■ YOUR ASSIGNMENT
Your task is to quote the listing below exactly, beginning with its first line and ending on the line bearing "theorem shuffleIfSaturated_A (s".

■ GIVEN DATA
╔══
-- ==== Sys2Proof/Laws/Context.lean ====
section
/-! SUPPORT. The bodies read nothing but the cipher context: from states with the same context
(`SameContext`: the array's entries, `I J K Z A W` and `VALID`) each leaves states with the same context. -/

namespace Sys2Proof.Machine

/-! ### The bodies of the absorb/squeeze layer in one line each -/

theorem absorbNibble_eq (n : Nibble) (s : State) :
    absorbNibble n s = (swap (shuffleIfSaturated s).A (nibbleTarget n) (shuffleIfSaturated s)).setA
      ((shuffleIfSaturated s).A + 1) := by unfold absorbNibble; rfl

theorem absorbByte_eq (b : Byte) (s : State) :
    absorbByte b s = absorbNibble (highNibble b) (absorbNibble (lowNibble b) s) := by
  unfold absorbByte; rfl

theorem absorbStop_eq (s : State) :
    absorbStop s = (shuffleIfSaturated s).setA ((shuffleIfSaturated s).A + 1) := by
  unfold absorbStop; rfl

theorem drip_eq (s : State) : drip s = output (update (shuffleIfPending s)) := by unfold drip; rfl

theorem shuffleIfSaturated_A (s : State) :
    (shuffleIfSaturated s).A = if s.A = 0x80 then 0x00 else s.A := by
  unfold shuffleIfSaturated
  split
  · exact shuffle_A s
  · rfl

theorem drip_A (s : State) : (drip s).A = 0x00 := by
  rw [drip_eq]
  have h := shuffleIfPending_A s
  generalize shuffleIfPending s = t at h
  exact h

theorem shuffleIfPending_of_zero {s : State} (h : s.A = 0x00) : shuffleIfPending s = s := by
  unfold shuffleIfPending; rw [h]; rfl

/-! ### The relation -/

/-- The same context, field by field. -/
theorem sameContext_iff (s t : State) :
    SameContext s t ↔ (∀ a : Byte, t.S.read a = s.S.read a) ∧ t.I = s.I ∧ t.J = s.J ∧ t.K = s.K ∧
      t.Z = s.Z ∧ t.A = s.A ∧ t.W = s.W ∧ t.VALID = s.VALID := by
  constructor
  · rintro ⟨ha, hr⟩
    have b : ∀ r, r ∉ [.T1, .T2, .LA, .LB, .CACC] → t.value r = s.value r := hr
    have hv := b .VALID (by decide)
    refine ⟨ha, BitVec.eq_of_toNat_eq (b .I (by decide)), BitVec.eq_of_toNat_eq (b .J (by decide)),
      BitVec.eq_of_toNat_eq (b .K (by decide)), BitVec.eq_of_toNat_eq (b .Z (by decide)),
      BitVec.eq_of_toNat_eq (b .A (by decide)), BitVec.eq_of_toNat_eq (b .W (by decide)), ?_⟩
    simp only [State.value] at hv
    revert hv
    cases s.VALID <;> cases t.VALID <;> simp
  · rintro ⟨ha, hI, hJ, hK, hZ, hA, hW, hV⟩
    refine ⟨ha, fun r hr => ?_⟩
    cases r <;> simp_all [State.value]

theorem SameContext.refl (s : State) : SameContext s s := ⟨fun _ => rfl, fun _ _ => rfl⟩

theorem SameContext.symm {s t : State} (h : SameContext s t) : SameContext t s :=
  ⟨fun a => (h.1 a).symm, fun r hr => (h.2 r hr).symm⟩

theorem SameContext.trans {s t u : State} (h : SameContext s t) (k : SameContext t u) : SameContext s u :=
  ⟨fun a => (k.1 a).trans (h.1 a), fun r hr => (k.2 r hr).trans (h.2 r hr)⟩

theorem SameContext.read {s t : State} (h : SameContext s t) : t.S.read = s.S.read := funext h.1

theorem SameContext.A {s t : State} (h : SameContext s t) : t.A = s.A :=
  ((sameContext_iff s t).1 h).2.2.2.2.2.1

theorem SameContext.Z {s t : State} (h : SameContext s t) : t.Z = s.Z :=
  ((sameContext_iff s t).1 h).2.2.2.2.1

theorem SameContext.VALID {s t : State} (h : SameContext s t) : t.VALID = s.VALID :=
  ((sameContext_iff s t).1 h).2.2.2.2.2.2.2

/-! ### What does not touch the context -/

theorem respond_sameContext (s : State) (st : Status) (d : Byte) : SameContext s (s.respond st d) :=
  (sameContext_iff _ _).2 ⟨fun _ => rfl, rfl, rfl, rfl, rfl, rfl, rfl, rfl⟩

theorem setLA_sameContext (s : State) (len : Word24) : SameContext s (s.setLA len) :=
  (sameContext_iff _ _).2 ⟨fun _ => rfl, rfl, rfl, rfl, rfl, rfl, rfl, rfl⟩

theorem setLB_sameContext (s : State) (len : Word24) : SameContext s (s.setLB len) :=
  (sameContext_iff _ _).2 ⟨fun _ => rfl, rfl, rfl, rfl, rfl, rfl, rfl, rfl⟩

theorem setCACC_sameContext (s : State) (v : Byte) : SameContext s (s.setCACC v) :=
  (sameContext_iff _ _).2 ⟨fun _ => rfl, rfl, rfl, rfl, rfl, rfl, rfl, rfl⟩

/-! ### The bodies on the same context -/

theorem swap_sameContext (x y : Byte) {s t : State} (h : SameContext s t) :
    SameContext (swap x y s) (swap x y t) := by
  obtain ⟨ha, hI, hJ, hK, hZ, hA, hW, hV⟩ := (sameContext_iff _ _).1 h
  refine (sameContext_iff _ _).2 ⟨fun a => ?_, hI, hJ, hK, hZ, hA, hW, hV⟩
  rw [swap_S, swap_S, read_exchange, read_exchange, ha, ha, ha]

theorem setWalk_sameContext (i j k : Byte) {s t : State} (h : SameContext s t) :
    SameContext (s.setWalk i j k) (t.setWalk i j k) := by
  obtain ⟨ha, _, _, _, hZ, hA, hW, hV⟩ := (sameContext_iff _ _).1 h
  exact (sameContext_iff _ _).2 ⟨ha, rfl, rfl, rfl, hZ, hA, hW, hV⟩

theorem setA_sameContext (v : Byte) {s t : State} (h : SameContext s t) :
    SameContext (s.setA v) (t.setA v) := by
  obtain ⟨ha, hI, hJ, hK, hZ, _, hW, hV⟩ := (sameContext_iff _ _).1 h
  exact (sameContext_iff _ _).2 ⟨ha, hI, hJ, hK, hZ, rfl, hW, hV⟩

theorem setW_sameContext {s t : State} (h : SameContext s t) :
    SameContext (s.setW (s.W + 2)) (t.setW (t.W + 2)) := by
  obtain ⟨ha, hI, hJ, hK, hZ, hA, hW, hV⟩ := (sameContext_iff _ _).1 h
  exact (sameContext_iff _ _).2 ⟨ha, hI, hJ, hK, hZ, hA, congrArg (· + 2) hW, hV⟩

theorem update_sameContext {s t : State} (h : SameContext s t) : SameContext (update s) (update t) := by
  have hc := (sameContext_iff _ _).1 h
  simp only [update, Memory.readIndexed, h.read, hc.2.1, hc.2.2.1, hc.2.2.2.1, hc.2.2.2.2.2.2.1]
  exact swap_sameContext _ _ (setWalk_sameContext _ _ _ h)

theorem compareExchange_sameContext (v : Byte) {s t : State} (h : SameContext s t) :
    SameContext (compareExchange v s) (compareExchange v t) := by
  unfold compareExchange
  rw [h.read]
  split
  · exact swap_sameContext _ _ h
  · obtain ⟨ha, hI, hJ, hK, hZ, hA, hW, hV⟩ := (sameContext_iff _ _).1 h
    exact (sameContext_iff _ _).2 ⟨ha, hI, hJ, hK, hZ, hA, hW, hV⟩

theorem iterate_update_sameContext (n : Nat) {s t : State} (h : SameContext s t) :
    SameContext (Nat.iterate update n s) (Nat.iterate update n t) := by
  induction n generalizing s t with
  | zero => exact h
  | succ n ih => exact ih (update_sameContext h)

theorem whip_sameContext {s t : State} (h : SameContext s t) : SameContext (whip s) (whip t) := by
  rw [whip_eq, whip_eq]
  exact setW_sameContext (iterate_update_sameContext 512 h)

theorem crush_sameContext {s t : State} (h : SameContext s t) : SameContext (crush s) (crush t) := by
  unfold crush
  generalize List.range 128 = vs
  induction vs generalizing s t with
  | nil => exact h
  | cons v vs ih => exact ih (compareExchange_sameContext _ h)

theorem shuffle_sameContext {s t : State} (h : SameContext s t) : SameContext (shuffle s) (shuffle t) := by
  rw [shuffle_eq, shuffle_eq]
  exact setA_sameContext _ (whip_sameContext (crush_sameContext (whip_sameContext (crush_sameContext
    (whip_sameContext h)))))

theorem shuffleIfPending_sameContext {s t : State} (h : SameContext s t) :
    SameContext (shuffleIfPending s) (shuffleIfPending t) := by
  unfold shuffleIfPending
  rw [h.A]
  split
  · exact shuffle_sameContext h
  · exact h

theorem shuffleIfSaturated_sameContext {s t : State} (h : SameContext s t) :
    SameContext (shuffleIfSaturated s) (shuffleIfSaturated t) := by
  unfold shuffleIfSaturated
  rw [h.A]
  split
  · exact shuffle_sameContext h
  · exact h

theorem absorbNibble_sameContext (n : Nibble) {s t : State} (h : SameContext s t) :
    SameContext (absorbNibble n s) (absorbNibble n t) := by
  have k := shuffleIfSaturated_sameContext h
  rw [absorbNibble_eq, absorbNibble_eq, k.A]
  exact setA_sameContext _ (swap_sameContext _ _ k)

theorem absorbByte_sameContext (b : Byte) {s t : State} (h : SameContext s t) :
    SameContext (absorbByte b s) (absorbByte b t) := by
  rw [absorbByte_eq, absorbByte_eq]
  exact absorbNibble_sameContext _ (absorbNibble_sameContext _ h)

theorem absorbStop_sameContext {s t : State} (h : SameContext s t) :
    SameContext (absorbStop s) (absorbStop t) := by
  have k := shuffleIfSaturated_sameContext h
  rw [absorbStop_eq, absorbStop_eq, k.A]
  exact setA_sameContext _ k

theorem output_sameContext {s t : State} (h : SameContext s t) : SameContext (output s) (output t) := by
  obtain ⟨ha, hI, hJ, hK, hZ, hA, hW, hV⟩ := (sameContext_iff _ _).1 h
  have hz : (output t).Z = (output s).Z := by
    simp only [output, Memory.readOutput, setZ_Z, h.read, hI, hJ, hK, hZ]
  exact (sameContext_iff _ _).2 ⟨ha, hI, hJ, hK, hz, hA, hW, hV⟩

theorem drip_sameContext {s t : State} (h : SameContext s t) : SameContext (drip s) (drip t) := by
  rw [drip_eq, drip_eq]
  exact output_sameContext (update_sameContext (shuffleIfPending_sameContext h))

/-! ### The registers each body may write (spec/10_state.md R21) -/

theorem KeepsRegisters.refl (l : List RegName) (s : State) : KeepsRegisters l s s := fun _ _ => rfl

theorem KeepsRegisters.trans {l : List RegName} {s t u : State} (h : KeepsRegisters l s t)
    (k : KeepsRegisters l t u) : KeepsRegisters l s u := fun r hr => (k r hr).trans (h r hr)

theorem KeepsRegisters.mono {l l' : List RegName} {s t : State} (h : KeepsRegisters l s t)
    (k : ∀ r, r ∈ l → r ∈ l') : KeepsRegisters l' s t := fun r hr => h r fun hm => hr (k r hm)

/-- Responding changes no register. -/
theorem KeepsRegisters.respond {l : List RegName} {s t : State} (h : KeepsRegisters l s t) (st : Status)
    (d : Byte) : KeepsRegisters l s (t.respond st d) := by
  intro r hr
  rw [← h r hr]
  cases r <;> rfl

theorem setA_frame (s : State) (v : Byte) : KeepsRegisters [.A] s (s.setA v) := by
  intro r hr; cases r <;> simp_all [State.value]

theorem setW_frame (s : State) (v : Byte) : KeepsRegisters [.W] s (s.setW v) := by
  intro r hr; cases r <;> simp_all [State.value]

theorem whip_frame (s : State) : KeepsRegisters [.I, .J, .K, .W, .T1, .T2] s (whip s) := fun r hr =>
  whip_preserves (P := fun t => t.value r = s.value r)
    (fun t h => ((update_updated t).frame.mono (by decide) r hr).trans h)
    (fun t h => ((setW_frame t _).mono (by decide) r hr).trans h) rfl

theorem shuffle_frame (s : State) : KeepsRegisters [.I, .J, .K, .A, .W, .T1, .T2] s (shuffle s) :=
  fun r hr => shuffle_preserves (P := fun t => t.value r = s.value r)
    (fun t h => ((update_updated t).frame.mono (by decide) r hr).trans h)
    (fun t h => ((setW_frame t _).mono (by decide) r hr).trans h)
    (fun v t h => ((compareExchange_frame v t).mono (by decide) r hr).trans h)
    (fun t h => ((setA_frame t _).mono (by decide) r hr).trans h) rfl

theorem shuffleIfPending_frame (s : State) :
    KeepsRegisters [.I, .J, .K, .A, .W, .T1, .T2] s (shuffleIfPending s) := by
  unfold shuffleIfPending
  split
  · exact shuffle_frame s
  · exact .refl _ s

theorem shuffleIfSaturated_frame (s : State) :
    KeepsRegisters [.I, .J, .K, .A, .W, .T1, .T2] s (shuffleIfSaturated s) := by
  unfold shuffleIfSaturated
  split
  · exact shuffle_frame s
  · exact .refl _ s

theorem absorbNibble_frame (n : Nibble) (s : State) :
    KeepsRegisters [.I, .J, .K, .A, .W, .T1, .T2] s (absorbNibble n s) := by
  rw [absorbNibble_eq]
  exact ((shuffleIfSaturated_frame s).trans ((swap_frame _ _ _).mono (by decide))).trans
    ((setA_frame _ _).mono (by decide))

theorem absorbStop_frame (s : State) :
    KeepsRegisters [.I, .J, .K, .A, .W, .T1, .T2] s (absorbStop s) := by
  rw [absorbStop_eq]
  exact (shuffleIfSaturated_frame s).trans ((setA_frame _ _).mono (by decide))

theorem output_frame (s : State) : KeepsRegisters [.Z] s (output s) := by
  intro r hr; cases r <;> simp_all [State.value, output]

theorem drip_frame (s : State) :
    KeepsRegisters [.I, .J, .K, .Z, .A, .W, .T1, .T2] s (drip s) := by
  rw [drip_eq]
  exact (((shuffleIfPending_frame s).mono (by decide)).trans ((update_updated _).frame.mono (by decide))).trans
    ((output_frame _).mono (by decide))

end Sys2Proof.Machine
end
╚══
■ EXERCISE SOLUTION
-- ==== Sys2Proof/Laws/Context.lean ====
section
/-! SUPPORT. The bodies read nothing but the cipher context: from states with the same context
(`SameContext`: the array's entries, `I J K Z A W` and `VALID`) each leaves states with the same context. -/

namespace Sys2Proof.Machine

/-! ### The bodies of the absorb/squeeze layer in one line each -/

theorem absorbNibble_eq (n : Nibble) (s : State) :
    absorbNibble n s = (swap (shuffleIfSaturated s).A (nibbleTarget n) (shuffleIfSaturated s)).setA
      ((shuffleIfSaturated s).A + 1) := by unfold absorbNibble; rfl

theorem absorbByte_eq (b : Byte) (s : State) :
    absorbByte b s = absorbNibble (highNibble b) (absorbNibble (lowNibble b) s) := by
  unfold absorbByte; rfl

theorem absorbStop_eq (s : State) :
    absorbStop s = (shuffleIfSaturated s).setA ((shuffleIfSaturated s).A + 1) := by
  unfold absorbStop; rfl

theorem drip_eq (s : State) : drip s = output (update (shuffleIfPending s)) := by unfold drip; rfl

theorem shuffleIfSaturated_A (s : State) :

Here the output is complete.